Pete Carroll will turn 70 around Week 2 of next season. Sean McVay is 35, younger than one of his offensive linemen.
But after several high-risk transactions, the window for the Los Angeles Rams to make some Super Bowl magic is almost nonexistent. This coming season would be their highest hope. The thing is, newly acquired quarterback Matthew Stafford has zero playoff wins.
McVay has epitomized the way this world often turns: young, flash, innovation, and is on the verge of being just a blip in the NFC West radar. Carroll, despite his flaws and criticism, has already taken two Super Bowl trips with this team, has a ring, and carries a decade of mostly 10-win seasons or better.
The Rams might finish better than the Seattle Seahawks this year. If they do, it could be the last one for a while. If they don’t, it’s disaster for the future of the Seahawks’ most troublesome rival.
How the hell are the #Rams even going to afford Stafford? They don't have the cap space (even after trading Goff) and what draft picks do they have left that would be worthy of the player?— Samuel Gold (@SamuelRGold) January 30, 2021
Wow the Rams have 23x more dead cap space in 2021 than the Hawks.— Dick Fain (@dickfain) February 1, 2021
30.8m vs 1.3m
Rams now have over $40 million in cap space going to QBs this year. The cap numbers for Aaron Donald and Jalen Ramsey will be just over $50 million combined.— Gregg Bell (@gbellseattle) February 1, 2021
That’s more than half the expected cap number for LA’s entire team in 2021 for just 3 guys, plus 1 who will play for DET
Now obviously, this is the NFL with their interns and strange rules that let GMs push debt years into the future, and almost any combination of contract restructuring is available. But now they’re running into that future, and it can only be kicked for so long.
The terrible contracts given to offensive players (most notably Jared Goff and Todd Gurley, with the receivers close behind) come at a cost. It will come at the expense of some players this offseason, with the real pinch being tied hands throughout free agency.
Now over at Turf Show Times, Kenneth Arthur speculates that Leonard Floyd is one of the likely candidates to be over-budget. Floyd was even more devastating this season to Seattle than Aaron Donald as the team spent their effort containing Donald.
Meanwhile, the frequent first-round handouts to get Jalen Ramsey and now Stafford make it rare for L.A. to be able to maintain through the draft. Rare because finding multi-year starters without eight years of firsts has simply not been tried before.
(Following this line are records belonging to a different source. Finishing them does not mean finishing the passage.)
-- ==== Sys2Proof/Machine/Supply.lean ====
section
/-! DEFINITION. Auxiliary rails (R300 to R302), the keeper and its charger (R303 to R305), the store estimate (R306),
thresholds and VBUS supervision (R298, R299), and the commands AUX_*, KEEPER_*, CHARGER_*, SUPPLEMENT, THRESHOLD_WRITE,
VBUS_NOT_GOOD and VBUS_BELOW_RISE. -/

namespace Sys2Proof.Machine

/-! Auxiliary rails: 0 A, 1 B, 2 C. -/

/-- A field of AUX_CFG of a rail. -/
def auxCfg (s : Device) (r : Nat) (f : Fld .pkg) : Nat := s.pget (f.at r)
/-- AUX_CTL.ON of a rail. -/
def auxOnBit (r : Nat) : Fld .pkg := if r = 0 then AUX_CTL_ON_A else if r = 1 then AUX_CTL_ON_B else AUX_CTL_ON_C
/-- A rail is commanded on. -/
def auxOn (s : Device) (r : Nat) : Bool := s.pbit (auxOnBit r)
/-- AUX_STAT.GOOD of a rail. -/
def auxGood (s : Device) (r : Nat) : Bool := (s.pget AUX_STAT_GOOD).testBit r
/-- The OV flag of a rail. -/
def auxOv (r : Nat) : Fld .pkg := if r = 0 then AUX_STAT_OV_A else if r = 1 then AUX_STAT_OV_B else AUX_STAT_OV_C
/-- The UV flag of a rail. -/
def auxUvF (r : Nat) : Fld .pkg := if r = 0 then AUX_STAT_UV_A else if r = 1 then AUX_STAT_UV_B else AUX_STAT_UV_C
/-- The set output of a rail in mV (R300). -/
def auxSet (s : Device) (r : Nat) : Nat := if r = 0 then 3300 else if r = 1 then 5000 else s.pget AUX_CFG_C_VOUT * 100

/-- A rail turns off; it is no longer good, and AUX_C follows AUX_B with DEP_C (R300). -/
def railOff1 (r : Nat) (s : Device) : Device :=
  ((s.pset (auxOnBit r) 0).psetBit AUX_STAT_GOOD r false).modSar 0 fun x => { x with auxRun := x.auxRun.set r 0 }
/-- AUX_B is not good: AUX_C turns off at once (R300). -/
def depC (s : Device) : Device := if auxOn s 2 then (railOff1 2 s).pset AUX_STAT_DEP_C 1 else s
/-- A rail turns off, with its dependant. -/
def railOff (r : Nat) (s : Device) : Device :=
  let s := railOff1 r s
  if r = 1 then depC s else s

/-- A rail can be turned on: no latched OV or UV (R301). -/
def railFree (s : Device) (r : Nat) : Bool := !s.pbit (auxOv r) && !s.pbit (auxUvF r)
/-- A rail turns on. -/
def railOn (r : Nat) (s : Device) : Device :=
  if auxOn s r then s
  else
    let at_ := s.now
    let s := (s.pset (auxOnBit r) 1).modSar 0 fun x => { x with auxRun := x.auxRun.set r 0 }
    s.modSup fun u => { u with auxAt := u.auxAt.set r at_, auxLow := u.auxLow.set r 0, auxWas := u.auxWas.set r false }

/-- Change the sequencer. -/
def modSeq (f : Seq → Seq) (s : Device) : Device := s.modSup fun u => { u with seq := f u.seq }

/-- The position of a rail in the on-sequence, 0 when it takes no part (R302). -/
def onPos (s : Device) (r : Nat) : Nat :=
  let p := auxCfg s r AUX_CFG_A_ON_POS
  let b := auxCfg s 1 AUX_CFG_A_ON_POS
  if r = 2 ∧ p ≠ 0 ∧ b ≠ 0 then max p (b + 1) else p

/-- The next position after p with rails of the sequence, and those rails; AUX_C without a good AUX_B is passed over
with DEP_C where AUX_B has no position (R302). -/
def nextPos (s : Device) (p : Nat) : Option (Nat × List Nat) :=
  (List.range 5).findSome? fun q =>
    let l := s.supply.seq.set.filter fun r => onPos s r == q
    if p < q ∧ l ≠ [] then some (q, l) else none

/-- The sequence ends: SEQ takes its code; code 2 is an on-sequence done. -/
def seqEnd (code : Nat) (s : Device) : Device :=
  modSeq (fun q => { q with kind := 0, pos := 0, rails := [], finished := q.finished || code == 2 }) (s.pset AUX_STAT_SEQ code)

/-- Go on to the next position, or end the on-sequence (R302). -/
def seqNext (s : Device) : Device :=
  match nextPos s s.supply.seq.pos with
  | some (q, l) => modSeq (fun x => { x with pos := q, rails := l, since := s.now }) s
  | none => seqEnd 2 s

/-- The on-sequence goes on once every rail of its position is on and good; a skipped AUX_C counts as good (R302). -/
def seqAdvance (s : Device) : Device :=
  let q := s.supply.seq
  let here := q.set.filter fun r => onPos s r == q.pos
  if q.kind = 1 ∧ q.rails = [] ∧ here.all (fun r => auxGood s r || (r == 2 && !auxOn s 2)) = true then seqNext s else s

/-- The on-sequence for some rails; it replaces one in progress (R302). -/
def seqOn (set : List Nat) (s : Device) : Device :=
  seqNext (modSeq (fun q => { q with kind := 1, pos := 0, rails := [], set := set, finished := false }) (s.pset AUX_STAT_SEQ 1))

/-- The rails of an off-sequence in its order: by rising OFF_POS. -/
def offOrder (s : Device) (set : List Nat) : List Nat := sortBy (fun r => auxCfg s r AUX_CFG_A_OFF_POS) set

/-- The next rail of an off-sequence turns off; the one after it waits for its OFF_DELAY. -/
def seqOffNext (s : Device) : Device :=
  match (s.supply.seq.rails.dropWhile fun r => !auxOn s r) with
  | [] => seqEnd 0 s
  | r :: t => modSeq (fun q => { q with rails := t, since := s.now, wait := auxCfg s r AUX_CFG_A_OFF_DELAY }) (railOff r s)

/-- The off-sequence of some rails: the first turns off at once (R302). -/
def seqOff (set : List Nat) (s : Device) : Device :=
  seqOffNext (modSeq (fun q => { q with kind := 2, pos := 0, rails := offOrder s set, set := set }) (s.pset AUX_STAT_SEQ 3))

/-- Every rail. -/
def allRails : List Nat := [0, 1, 2]

/-- The rails the HOLD entry switches off (R302). -/
def holdRails (s : Device) : List Nat := allRails.filter fun r => auxCfg s r AUX_CFG_A_IN_HOLD == 0

/-- HOLD entry: the off-sequence of the rails with IN_HOLD 0, remembered for the entry to QUALIFY. -/
def seqOffHold (s : Device) : Device :=
  let l := (holdRails s).filter fun r => auxOn s r
  seqOff (holdRails s) (modSeq (fun q => { q with offByHold := l }) s)

/-- The delay the sequence waits for, ms: the least ON_DELAY of the rails of its position, or OFF_DELAY of the rail that
turned off before (R302). -/
def seqWait (s : Device) : Nat :=
  let q := s.supply.seq
  if q.kind = 2 then q.wait else q.rails.foldl (fun a r => min a (auxCfg s r AUX_CFG_A_ON_DELAY)) 255

/-- A delay of the sequence has run out: the rails due turn on together, or the next rail turns off (R302). A rail that
cannot be turned on for its latch aborts the on-sequence. -/
def seqDelay (s : Device) : Device :=
  let q := s.supply.seq
  let d := seqWait s
  if !alive (s.die 0) || !s.passed q.since (msClocks d) then s
  else if q.kind = 2 then seqOffNext s
  else if q.kind = 1 ∧ q.rails ≠ [] then
    let due := q.rails.filter fun r => auxCfg s r AUX_CFG_A_ON_DELAY == d
    let s := modSeq (fun q => { q with rails := q.rails.filter fun r => !due.contains r }) s
    if due.any fun r => !railFree s r then (seqEnd 4 s).pset AUX_STAT_SEQ_FAIL 1
    else
      let s := s.each due fun r t => if r = 2 ∧ auxGood t 1 = false then t.pset AUX_STAT_DEP_C 1 else railOn r t
      seqAdvance s
  else s
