/-- Words over the link (R18, R19, R23 to R26, R153, R414, R416, R426, R442). WRITE takes the oldest word posted for the die, READ
one of four credits, RESP the word of the oldest READ that reached its die, SHADOW one word, GROUP the commit of the staged
words, LEDGER the die's oldest staged entry, or its drop count first. A cell takes the port's next SEQ and waits, one of its
type at a time, and acts only when it is acknowledged: the word is written on the die, after a broadcast due there at the same
clock; the answer frees the credit; SHADOW brings the shadow file up to date but for the word's group bits, which it stages;
GROUP commits what is staged; the entry leaves the staging area for the ring with the lead die's SEQ. A word for a die that is
lost sets HUSK_EVT and is gone. It rests on the readings of notes/assumptions/9, 11 and 31. -/
def Obligations.CellsCarryWords : Prop :=
  ∀ (s : State) (d : Die), Sound s → d.val < s.dev.nDies → d.val ≠ 0 →
    let x := s.dev.die d.val
    let down (typ : Nat) (c : CellLoad) : DieSt := { x with link := { x.link with
      seq := (x.link.seq + 1) % 8, wait := x.link.wait ++ [⟨typ, decide (s.dev.clk < 2), x.link.seq, c, 0⟩] } }
    let up (typ : Nat) (c : CellLoad) : DieSt := { x with link := { x.link with
      upSeq := (x.link.upSeq + 1) % 8, upWait := x.link.upWait ++ [⟨typ, false, x.link.upSeq, c, 0⟩] } }
    let free := ∀ c ∈ x.link.wait, c.seq ≠ x.link.seq
    let upFree := ∀ c ∈ x.link.upWait, c.seq ≠ x.link.upSeq
    let oldest (a : Nat) (w : Word) := s.dev.host.posting.find? (fun p => ownerOf p.1 == d.val) = some (a, w)
    let sends (y : DieSt) (t : Device) : Prop := t.die d.val = y ∧ DieOnly d.val noWord s.dev t
    let answered (down : Bool) (c : Cell) : Prop := reaches s.dev d.val = true ∧ arrives s.dev d.val = true ∧ c.seq < 8 ∧
      if down then x.link.wait = [c] else x.link.wait = [] ∧ x.link.upWait = [c]
    let ack (c : Cell) : Instr := .cellAck d (BitVec.ofNat 3 c.seq)
    let gone : DieSt := { x with link := { x.link with
      wait := [], upWait := if x.link.wait = [] then [] else x.link.upWait
      heardAt := some s.dev.now, silent := false, upHeardAt := some s.dev.now } }
    (∀ a w, oldest a w → reaches s.dev d.val = true → x.recov.active = false → x.link.failed = false →
      (sending s.dev d.val 6 = false → free → Does (.cellWrite d) s (sends (down 6 (.word a w)))) ∧
      (sending s.dev d.val 6 = true → Does (.cellWrite d) s (· = s.dev))) ∧
    (∀ a w, oldest a w → (s.dev.die 0).up = true → x.recov.active = false → x.up = false ∨ x.link.failed = true →
      Does (.cellWrite d) s fun t => t.host = { s.dev.host with posting := s.dev.host.posting.erase (a, w) } ∧
        WordOnly 9 (HOST_STAT_HUSK_EVT.put 1 (s.dev.reg 9)) { s.dev with host := t.host } t) ∧
    ((∀ p ∈ s.dev.host.posting, ownerOf p.1 ≠ d.val) ∨ x.recov.active = true → Does (.cellWrite d) s (· = s.dev)) ∧
    (∀ c a w, answered true c → c.load = .word a w → ownerOf a = d.val → x.up = true → Quiet s.dev d.val →
      let u : Device := { s.dev.modDie d.val (fun _ => gone) with
        host := { s.dev.host with posting := s.dev.host.posting.erase (a, w) } }
      Does (ack c) s fun t => t = if pkgState s.dev ≤ Pkg.load ∨ x.husk = true then u.pset HOST_STAT_HUSK_EVT 1 else writeWord a w u) ∧
    (∀ a : Addr, reaches s.dev d.val = true → (s.dev.reads.filter fun p => p.1 == d.val).length < 4 → free →
      Does (.cellRead d a) s fun t => t.reads = s.dev.reads ++ [(d.val, a.toNat)] ∧ t.die d.val = down 7 (.ask a.toNat) ∧
        t = { s.dev with reads := t.reads, dies := t.dies } ∧ ∀ e, e ≠ d.val → t.die e = s.dev.die e) ∧
    (∀ a : Addr, reaches s.dev d.val = false ∨ 4 ≤ (s.dev.reads.filter fun p => p.1 == d.val).length →
      Does (.cellRead d a) s (· = s.dev)) ∧
    (∀ a before rest, s.dev.reads = before ++ (d.val, a) :: rest → (∀ p ∈ before, p.1 ≠ d.val) → arrives s.dev d.val = true →
      x.link.wait = [] → sendingUp s.dev d.val 0xA = false → upFree →
      Does (.cellResp d) s fun t => t.die d.val = up 0xA (.answer a (bulkWord s.dev a)) ∧
        t = { s.dev with dies := t.dies, free := t.free }) ∧
    (∀ c a w, answered false c → c.load = .answer a w → Does (ack c) s fun t => t.die d.val = gone ∧
      t.resps = s.dev.resps ++ [(a, w)] ∧ t.reads = s.dev.reads.erase (d.val, a) ∧
      t = { s.dev with reads := t.reads, resps := t.resps, dies := t.dies }) ∧
    (∀ a : Addr, ownerOf a.toNat = d.val → arrives s.dev d.val = true → upFree → Does (.cellShadow a) s
      (sends (up 8 (.shadow a.toNat (liveWord s.dev a.toNat) (groupSource s.dev a.toNat))))) ∧
    (∀ c a w g, answered false c → c.load = .shadow a w g → (rowAt a).isSome = true → Does (ack c) s fun t =>
      t = { s.dev with shadow := t.shadow, stage := t.stage, dies := t.dies } ∧ t.die d.val = gone ∧
      shd t a = merge (groupMask a) w (shd s.dev a) ∧ (∀ b, b ≠ a → shd t b = shd s.dev b) ∧
      (groupMask a = 0 → t.stage = s.dev.stage) ∧ (groupMask a ≠ 0 → rfFind a t.stage = some g)) ∧
    (arrives s.dev d.val = true → upFree → Does (.cellGroup d) s (sends (up 9 .commit))) ∧
    (∀ c, answered false c → c.load = .commit → s.dev.snap.slots.contains d.val = false → Does (ack c) s fun t =>
      let mine := s.dev.stage.filter fun p => ownerOf p.1 == d.val
      t.die d.val = gone ∧ t = { s.dev with shadow := t.shadow, stage := t.stage, dies := t.dies } ∧
      t.stage = s.dev.stage.filter (fun p => ownerOf p.1 != d.val) ∧
      (∀ b w before after, mine = before ++ (b, w) :: after → (∀ q ∈ after, q.1 ≠ b) →
        shd t b &&& groupMask b = w &&& groupMask b ∧ shd t b &&& ~~~(groupMask b) = shd s.dev b &&& ~~~(groupMask b)) ∧
      ∀ b, (∀ q ∈ mine, q.1 ≠ b) → shd t b = shd s.dev b) ∧
    (arrives s.dev d.val = true → sendingUp s.dev d.val 0xB = false → upFree →
      (∀ e l, x.staging = e :: l → x.stagingDrop = 0 → Does (.cellLedger d) s (sends (up 0xB (.entry e)))) ∧
      (0 < x.stagingDrop → Does (.cellLedger d) s (sends (up 0xB (.drops x.stagingDrop))))) ∧
    (arrives s.dev d.val = false ∨ sendingUp s.dev d.val 0xB = true ∨ x.staging = [] ∧ x.stagingDrop = 0 →
      Does (.cellLedger d) s (· = s.dev)) ∧
    (∀ c e, answered false c → c.load = .entry e → s.dev.pget LEDGER_STAT_COUNT < 64 → Does (ack c) s fun t =>
      t.die d.val = { gone with staging := x.staging.tail } ∧
      t.ledger = s.dev.ledger.set (s.dev.pget LEDGER_STAT_WR)
        { e with seq := s.dev.pget LEDGER_NEXT_SEQ, pkg := pkgState s.dev, line := lineState s.dev } ∧
      t.pget LEDGER_STAT_COUNT = s.dev.pget LEDGER_STAT_COUNT + 1 ∧ ∀ a, a ∉ eventWords → t.reg a = s.dev.reg a) ∧
    (∀ c n, answered false c → c.load = .drops n → Does (ack c) s fun t =>
      t.die d.val = { gone with stagingDrop := x.stagingDrop - n } ∧ RegsOnly (· = 0xA5) { s.dev with dies := t.dies } t ∧
      t.pget LEDGER_DROPPED = min (s.dev.pget LEDGER_DROPPED + n) 65535 ∧
      t.pget LEDGER_NEXT_SEQ = (s.dev.pget LEDGER_NEXT_SEQ + n) % 65536)

/-- Training of a port (R17, R20). A die that reports its own port's index counts frames and clocks as the lead die does and shows
its port up; a die that reports another index is held in husk, and PORT_INDEX is written with the port and the index; training
ends once, and not after a LOAD that ended before it (R33). PKG_STATE and DIE_STAT.RUN follow the dies (R32, R33): bit d of
DIES_RUN is 1 for a present die whose main domain is up out of husk with its channels under their step engines, bit d of
DIES_HUSK for a present die without a DIE section once the image is valid, with a wrong index, with a port that did not train,
in recovery or benched out; absent dies read 0, and the package state stays. It rests on the readings of notes/assumptions/31
and 66. -/
def Obligations.TrainingChecksTheIndex : Prop :=
  (∀ (s : State) (d : Die), Sound s → d.val < s.dev.nDies → d.val ≠ 0 →
     let x := s.dev.die d.val
     (s.dev.die 0).up = true → x.up = true → x.link.trained = false → x.link.failed = false →
     x.recov.active = false → ((trainIndex s.dev d.val = d.val ∧ ∀ e, e < s.dev.nDies → e ≠ d.val → trainIndex s.dev e ≠ d.val) →
       Does (.portTrainingDone d) s fun t => (∀ e, e ≠ d.val → t.die e = s.dev.die e) ∧ t.ledger = s.dev.ledger ∧
         t.chans = s.dev.chans ∧ t.die d.val = { x with frame := s.dev.frame, clk := s.dev.clk, link := { x.link with
           trained := true, heardAt := some s.dev.now, upHeardAt := some s.dev.now, silent := false } }) ∧
     (trainIndex s.dev d.val ≠ d.val → x.link.badIndex = false → (∀ e, e < s.dev.nDies → e ≠ 0 → e ≠ d.val → (s.dev.die e).link.trained = false) →
       Does (.portTrainingDone d) s fun t => (t.die d.val).husk = true ∧ (t.die d.val).link.badIndex = true ∧
         (t.pget PKG_STATE_DIES_HUSK).testBit d.val = true ∧ (∀ e, e ≠ d.val → (t.die e).husk = (s.dev.die e).husk) ∧
         (∀ g, g / 8 ≠ d.val → t.ch g = s.dev.ch g) ∧ pkgState t = pkgState s.dev ∧
         (s.dev.vreqs = [] → s.dev.pget LEDGER_STAT_COUNT < 64 → t.ledger = s.dev.ledger.set (s.dev.pget LEDGER_STAT_WR)
           ⟨s.dev.line.nco.count, 8, 0, 1, d.val, pkgState s.dev, lineState s.dev, s.dev.pget LEDGER_NEXT_SEQ,
             BitVec.ofNat 32 (trainIndex s.dev d.val)⟩)) ∧
     (∀ u : State, u.dev.nDies = s.dev.nDies → (u.dev.die d.val).link.trained = true ∨ (u.dev.die d.val).link.failed = true ∨
       (u.dev.die d.val).up = false ∨ (u.dev.die 0).up = false → Does (.portTrainingDone d) u (· = u.dev))) ∧
  (∀ (s : State) (d : Die), Sound s → let t := publishDies s.dev
     let x := s.dev.die d.val
     pkgState t = pkgState s.dev ∧ t = { s.dev with regs := t.regs } ∧
     ((t.pget PKG_STATE_DIES_RUN).testBit d.val = (decide (d.val < s.dev.nDies) && x.up && !x.husk && x.ctl)) ∧
     ((t.pget PKG_STATE_DIES_HUSK).testBit d.val = (decide (d.val < s.dev.nDies) &&
       ((s.dev.pbit IMAGE_STAT_VALID && !x.hasDie) || x.link.badIndex || x.link.failed || x.recov.active ||
         x.recov.benched))) ∧
     (d.val < s.dev.nDies → t.dget d.val DIE_STAT_RUN = if x.up && !x.husk && x.ctl then 1 else 0))

/-- Silence and the loss of the lead die (R34, R35, R440). A port without a valid cell for 750 µs, 15,360 clocks, is silent. The
lead die latches SILENT, shows the port down, writes PORT_SILENT and starts the recovery of the die where it may recover;
another die holds over, and besides its bank's row nothing else changes. LEAD_HOLD ms after its last valid cell the hold-over
ends: every channel that switches is set to REST and pauses with cause 3 at the next boundary, every other channel stays as it
is. A stall (R29, R435): 2,560 clocks after a boundary without a heartbeat the die goes to husk, its gates go low and its
transmitters stop, so that no cell of it arrives; the lead die's rails go off with it; the cause and the count stand in
DIE_WDT; the channels of other dies and the package state stay. Before that, and on a die that has stalled already or is down,
nothing happens. It rests on the readings of notes/assumptions/28 and 30. -/
def Obligations.SilenceIsDeclaredAndHeldOver : Prop :=
  (∀ (s : State) (d : Die), Sound s → d.val < s.dev.nDies → d.val ≠ 0 →
     let x := s.dev.die d.val
     let held := x.link.holdOver = true ∧ s.dev.passed x.link.silentAt (msClocks x.leadMs) = true
     let quiet (heard : Option Nat) : Bool := heard.any fun c => s.dev.passed c 15360
     ((s.dev.die 0).up = true → x.link.trained = true → x.link.silent = false → quiet x.link.heardAt = true →
       ∃ u : Device, exec (.portSilent d false) s = exec (.dieRecoveryStart d .silence) { s with dev := u } ∧
         (u.pget LINK_STAT_SILENT).testBit d.val = true ∧ (LINK_STAT_UP.get (pkgView u 0xD1)).testBit d.val = false ∧
         u.die d.val = { x with link := { x.link with silent := true, heardAt := none } } ∧
         (s.dev.pget LEDGER_STAT_COUNT < 64 → u.ledger = s.dev.ledger.set (s.dev.pget LEDGER_STAT_WR) ⟨s.dev.line.nco.count, 8, 0, 4,
           d.val, pkgState s.dev, lineState s.dev, s.dev.pget LEDGER_NEXT_SEQ, 0⟩) ∧
         u.chans = s.dev.chans ∧ (∀ e, e ≠ d.val → u.die e = s.dev.die e) ∧ ∀ a, a ≠ 0xD1 → a ∉ eventWords → u.reg a = s.dev.reg a) ∧
     ((s.dev.die 0).up = false ∨ x.link.trained = false ∨ x.link.silent = true ∨ quiet x.link.heardAt = false → Does (.portSilent d false) s (· = s.dev)) ∧
     (x.up = true → x.link.upSilent = false → quiet x.link.upHeardAt = true → Does (.portSilent d true) s fun t =>
       DieOnly d.val (fun a => ownerOf a = d.val ∧ a < 0x3000) s.dev t ∧
       (t.die d.val).link = { x.link with upSilent := true, holdOver := true, silentAt := x.link.upHeardAt.getD 0, paused := false }) ∧
     (x.up = false ∨ x.link.upSilent = true ∨ quiet x.link.upHeardAt = false → Does (.portSilent d true) s (· = s.dev)) ∧
     (x.up = true → held → Does (.leadHoldExpiry d) s fun t =>
       (t.die d.val).link = { x.link with holdOver := false, paused := (List.range 64).any fun g => g / 8 == d.val && s.dev.cbit g CH_STAT_ACTIVE } ∧
       ∀ g, (g / 8 = d.val → s.dev.cbit g CH_STAT_ACTIVE = true → g < 64 → t.cget g CH_CTL_MODE = 0 ∧ (t.ch g).due.pause = 3 ∧
           (s.dev.cbit g CH_CTL_OVR = false → (t.ch g).lp.toRest = (s.dev.ch g).lp.gl)) ∧
         (g / 8 ≠ d.val ∨ s.dev.cbit g CH_STAT_ACTIVE = false → t.ch g = s.dev.ch g)) ∧
     (x.up = false ∨ ¬ held → Does (.leadHoldExpiry d) s (· = s.dev))) ∧
  (∀ (s : State) (d : Die), Sound s → d.val < s.dev.nDies →
     (alive (s.dev.die d.val) = true → 2560 ≤ (s.dev.die d.val).clk → Does (.dieWatchdogStall d) s fun t =>
       (t.die d.val).husk = true ∧ (t.die d.val).up = true ∧ (t.die d.val).recov.stallLatched = true ∧
       t.dget d.val DIE_WDT_CAUSE = 1 ∧ t.dget d.val DIE_WDT_STALLS = min (s.dev.dget d.val DIE_WDT_STALLS + 1) 255 ∧
       (t.pget PKG_STATE_DIES_RUN).testBit d.val = false ∧ (arrives t d.val = false ∨ d.val = 0 ∧ answers t = false) ∧ (d.val = 0 → ∀ r, r < 3 → auxOn t r = false) ∧
       (∀ g, g < 64 → g / 8 = d.val → (t.ch g).lp.gl = false ∧ t.cget g CH_STAT_ACTIVE = 0 ∧ (t.ch g).acc = (s.dev.ch g).acc) ∧
       (∀ g, g / 8 ≠ d.val → t.ch g = s.dev.ch g) ∧ pkgState t = pkgState s.dev) ∧
     (alive (s.dev.die d.val) = false ∨ (s.dev.die d.val).clk < 2560 → Does (.dieWatchdogStall d) s (· = s.dev)))
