theorem atClock_benchMismatch (volt : Bool) (g : ℕ) (dd : ℤ) {s : Device} (hs : s.AtClock fr ck) :
    (benchMismatch volt g dd s).AtClock fr ck := by
  unfold benchMismatch
  repeat' first
    | with_reducible assumption
    | with_reducible apply atClock_dsetBit
    | with_reducible apply Device.atClock_dset
    | with_reducible apply atClock_logEvent
    | with_reducible apply Device.atClock_ite
    | intro _
    | split
    | dsimp only

theorem atClock_handback (d : ℕ) (res : Sys2Proof.PairCal) {s : Device} (hs : s.AtClock fr ck) :
    (handback d res s).AtClock fr ck := by
  unfold handback
  repeat' first
    | with_reducible assumption
    | with_reducible apply atClock_applyDrift
    | with_reducible apply atClock_benchMismatch
    | with_reducible apply atClock_dsetBit
    | with_reducible apply atClock_lastOfs
    | with_reducible apply atClock_showDrift
    | with_reducible apply Device.atClock_dset
    | with_reducible apply Device.atClock_modConv
    | with_reducible apply Device.atClock_modBench
    | with_reducible apply atClock_endVisit
    | with_reducible apply atClock_releaseCarrier
    | with_reducible apply Device.atClock_ite
    | intro _
    | split
    | dsimp only

theorem atClock_benchHold (q : ℤ) (d : ℕ) {s : Device} (hs : s.AtClock fr ck) :
    (benchHold q d s).AtClock fr ck := by
  unfold benchHold
  repeat' first
    | with_reducible assumption
    | with_reducible apply Device.atClock_modBench
    | with_reducible apply Device.atClock_ite
    | intro _
    | split
    | dsimp only

theorem atClock_benchAbort (d : ℕ) {s : Device} (hs : s.AtClock fr ck) :
    (benchAbort d s).AtClock fr ck := by
  unfold benchAbort
  repeat' first
    | with_reducible assumption
    | with_reducible apply Device.atClock_dset
    | with_reducible apply atClock_setPhase
    | with_reducible apply Device.atClock_modBench
    | with_reducible apply Device.atClock_ite
    | intro _
    | split
    | dsimp only

theorem atClock_benchBatonExpiry (d : ℕ) {s : Device} (hs : s.AtClock fr ck) :
    (benchBatonExpiry d s).AtClock fr ck := by
  unfold benchBatonExpiry
  repeat' first
    | with_reducible assumption
    | with_reducible apply atClock_logEvent
    | with_reducible apply atClock_benchBaton
    | with_reducible apply atClock_benchAbort
    | with_reducible apply Device.atClock_pset
    | with_reducible apply Device.atClock_ite
    | intro _
    | split
    | dsimp only

theorem atClock_benchForce (d : ℕ) (c : ℕ) {s : Device} (hs : s.AtClock fr ck) :
    (benchForce d c s).AtClock fr ck := by
  unfold benchForce
  repeat' first
    | with_reducible assumption
    | with_reducible apply atClock_benchAbort
    | with_reducible apply Device.atClock_modBench
    | intro _
    | split
    | dsimp only

theorem atClock_benchConnect (d : ℕ) {s : Device} (hs : s.AtClock fr ck) :
    (benchConnect d s).AtClock fr ck := by
  unfold benchConnect
  repeat' first
    | with_reducible assumption
    | with_reducible apply atClock_setPhase
    | with_reducible apply Device.atClock_ite
    | intro _
    | split
    | dsimp only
This will be fascinating to watch. The point here is simply that if this experiment fails, I’m not sure how the Rams go about a rebuild. They would need to wait 2-3 years after the 2021 season to even begin rebuilding, which is a multi-year process. If it does fail, Sean McVay could end up like the 2017 “Sacksonville” Jaguars defense. Ramsey and Co. sprang up seemingly out of nowhere to become an overnight elite defensive nightmare. Just three years later they’ve got the number one overall pick and have everyone wondering what happened.
McVay took the Rams to a Super Bowl in his second season, becoming the youngest coach ever to do so. They scored three points. Just three seasons later, if Stafford doesn’t carry this financial crisis into glory, I’m not convinced he would or should stick around through an impending marathon of recovery.
Slow and steady is not a good way to start a football game and I wish Pete Carroll’s teams would move the ball a little better in the first half. But Carroll has continued to produce good teams and raise the “next man up,” and over 10 years has not once put this team in dire straits for the future. Carroll’s legacy will almost certainly prevail here.